Por: Luis Gerardo Ramírez Villela
El Tratado entre Estados Unidos de América, México y Canadá (T-MEC) ha sido muy discutido sobre sus implicaciones y futuras modificaciones desde su ejecución y, más recientemente, en virtud de las elecciones intermedias que se llevará a cabo el 3 de noviembre de 2026.
La imposición de tarifas por parte del presidente de los Estados Unidos de América ha dado lugar no sólo a diversos ajustes y discusiones entre los tres países, sino a controversias internacionales importantes que han afectado a ayudado las relaciones comerciales entre México y países asiáticos o europeos.

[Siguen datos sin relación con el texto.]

-- ==== Sys2Proof/Word.lean ====
section
/-! DEFINITION. The bit-vector types the spec itself treats as bits: command words (R60, R61), their operand
and immediate fields (R62, R64), nibbles (R9) and key bytes (R203). -/

namespace Sys2Proof

/-- One command, or one word of the gate log: 64 bits, always (R60, R68). -/
abbrev Word := BitVec 64

/-- An operand field A, B or C: an unsigned register index or region base (R62). -/
abbrev RegIx := BitVec 8

/-- The immediate field IMM, and every 16-bit block, key or state value (R43, R64). -/
abbrev Block := BitVec 16

/-- A 4-bit value: an element of GF(2^4), bit k the coefficient of x^k (R9, R120). -/
abbrev Nibble := BitVec 4

/-- A key byte of the classical schedule (R203). -/
abbrev Byte := BitVec 8

end Sys2Proof
end

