-- ==== Sys2Proof/Machine/MixColumns.lean ====
section
/-! DEFINITION. The fused ShiftRows+MixColumns stage, SRMC (44_shiftrows_mixcolumns.md). -/

namespace Sys2Proof.Machine

/-! ### SRMC s, w [, noclean] (R176) -/

/-- Steps 1 and 2 for one column pair: 4*top and 4*bottom into the scratch, then each into the other nibble
(R176, R177). -/
def srmcMix (top bot t1 t2 : Nat) : List Gate :=
  mul4Seq top t1 ++ mul4Seq bot t2 ++ cxNibble t2 top ++ cxNibble t1 bot

/-- Step 3 for one column pair: the scratch driven back to zero from the updated nibbles (R176). -/
def srmcClean (top bot t1 t2 : Nat) : List Gate :=
  mul2Seq top t1 ++ mul8Seq bot t1 ++ mul2Seq bot t2 ++ mul8Seq top t2

/-- One column pair; OPT = 1 leaves step 3 out (R175, R176). -/
def srmcPair (top bot t1 t2 : Nat) (cleanup : Cleanup) : List Gate :=
  srmcMix top bot t1 t2 ++ match cleanup with
    | .clean => srmcClean top bot t1 t2
    | .noclean => []

def regionsSrmc (s w : RegIx) (_ : Cleanup) : List Region := [region s 16, region w 16]

/-- The column pairs (P0, P3) and then (P1, P2), each with its own two scratch nibbles (R175, R176). -/
def expandSrmc (s w : RegIx) (cleanup : Cleanup) : List Gate :=
  srmcPair s.toNat (s.toNat + 12) w.toNat (w.toNat + 4) cleanup ++
    srmcPair (s.toNat + 4) (s.toNat + 8) (w.toNat + 8) (w.toNat + 12) cleanup

/-- SRMC s, w [, noclean]: P0 ^= 4*P3, P3 ^= 4*P0, P1 ^= 4*P2, P2 ^= 4*P1 of the nibbles on entry (R176). -/
def execSrmc (s w : RegIx) (cleanup : Cleanup) (st : State) : Host.Outcome State Fault Refusal :=
  runCommand (encode (.srmc s w cleanup)) (regionsSrmc s w cleanup) (expandSrmc s w cleanup) st

end Sys2Proof.Machine
end

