-- ==== Sys2Proof/Machine/Dispatch.lean ====
section
/-! DEFINITION. The meaning of each command: one arm per constructor of Instr, one direct call each. -/

namespace Sys2Proof.Machine

def exec (i : Instr) (s : State) : Host.Outcome State Fault Refusal :=
  match i with
  | .flip t => Sys2Proof.Machine.execFlip t s
  | .cx c t => Sys2Proof.Machine.execCx c t s
  | .ccx c1 c2 t => Sys2Proof.Machine.execCcx c1 c2 t s
  | .reset t => Sys2Proof.Machine.execReset t s
  | .gfSq a o => Sys2Proof.Machine.execGfSq a o s
  | .gfMul a b c => Sys2Proof.Machine.execGfMul a b c s
  | .gfInv a w o => Sys2Proof.Machine.execGfInv a w o s
  | .gfMul4 a o => Sys2Proof.Machine.execGfMul4 a o s
  | .affine c b => Sys2Proof.Machine.execAffine c b s
  | .sbox a w o => Sys2Proof.Machine.execSbox a w o s
  | .subnib b w o => Sys2Proof.Machine.execSubnib b w o s
  | .srmc b w c => Sys2Proof.Machine.execSrmc b w c s
  | .keyexp k w r => Sys2Proof.Machine.execKeyexp k w r s
  | .addrk b k l => Sys2Proof.Machine.execAddrk b k l s
  | .addrkConst b k imm => Sys2Proof.Machine.execAddrkConst b k imm s
  | .loadc b imm => Sys2Proof.Machine.execLoadc b imm s

end Sys2Proof.Machine
end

La revisión de sus términos y condiciones está centrada en las tarifas arancelarias en diferentes áreas comerciales que se han visto afectadas desde 2024 hasta la presente fecha, así como en los mecanismos de resolución de controversias, el cambio climático y el proceso de nearshoring.
Dicha revisión se está volviendo cada vez más compleja, y a medida que avanzan las negociaciones, parece que los beneficios para México disminuyen en lugar de aumentar.
Cada país se centra en salvaguardar sus propios intereses, lo que podría conducir al escenario original propuesto por los Estados Unidos: la disolución de un tratado trilateral en favor de acuerdos individuales entre las tres naciones.
Este resultado podría ser potencialmente ventajoso tanto para México como para Canadá, permitiéndoles establecer acuerdos que fomenten el crecimiento mutuo y se adapten a las tendencias actuales de deslocalización cercana, así como al cambiante panorama climático, económico y político global.
Ahora bien, el tema de las elecciones intermedias en los Estados Unidos seguramente afectará las consideraciones gubernamentales para la continuidad del T-MEC, a través del proteccionismo en los Estados Unidos.
En última instancia, independientemente de los acuerdos que se finalicen, el comercio entre Estados Unidos y México seguirá reflejando las ventajas que el primero obtiene de nuestro país, lo que podría hacer más factibles las negociaciones directas.
Lo más importante, será estar preparados en caso de una renegociación del T-MEC o de su terminación y negociación de acuerdos bilaterales, lo cual implicará cambios en la estructura de las operaciones de comercio exterior y modificaciones operativas en la legislación aplicable.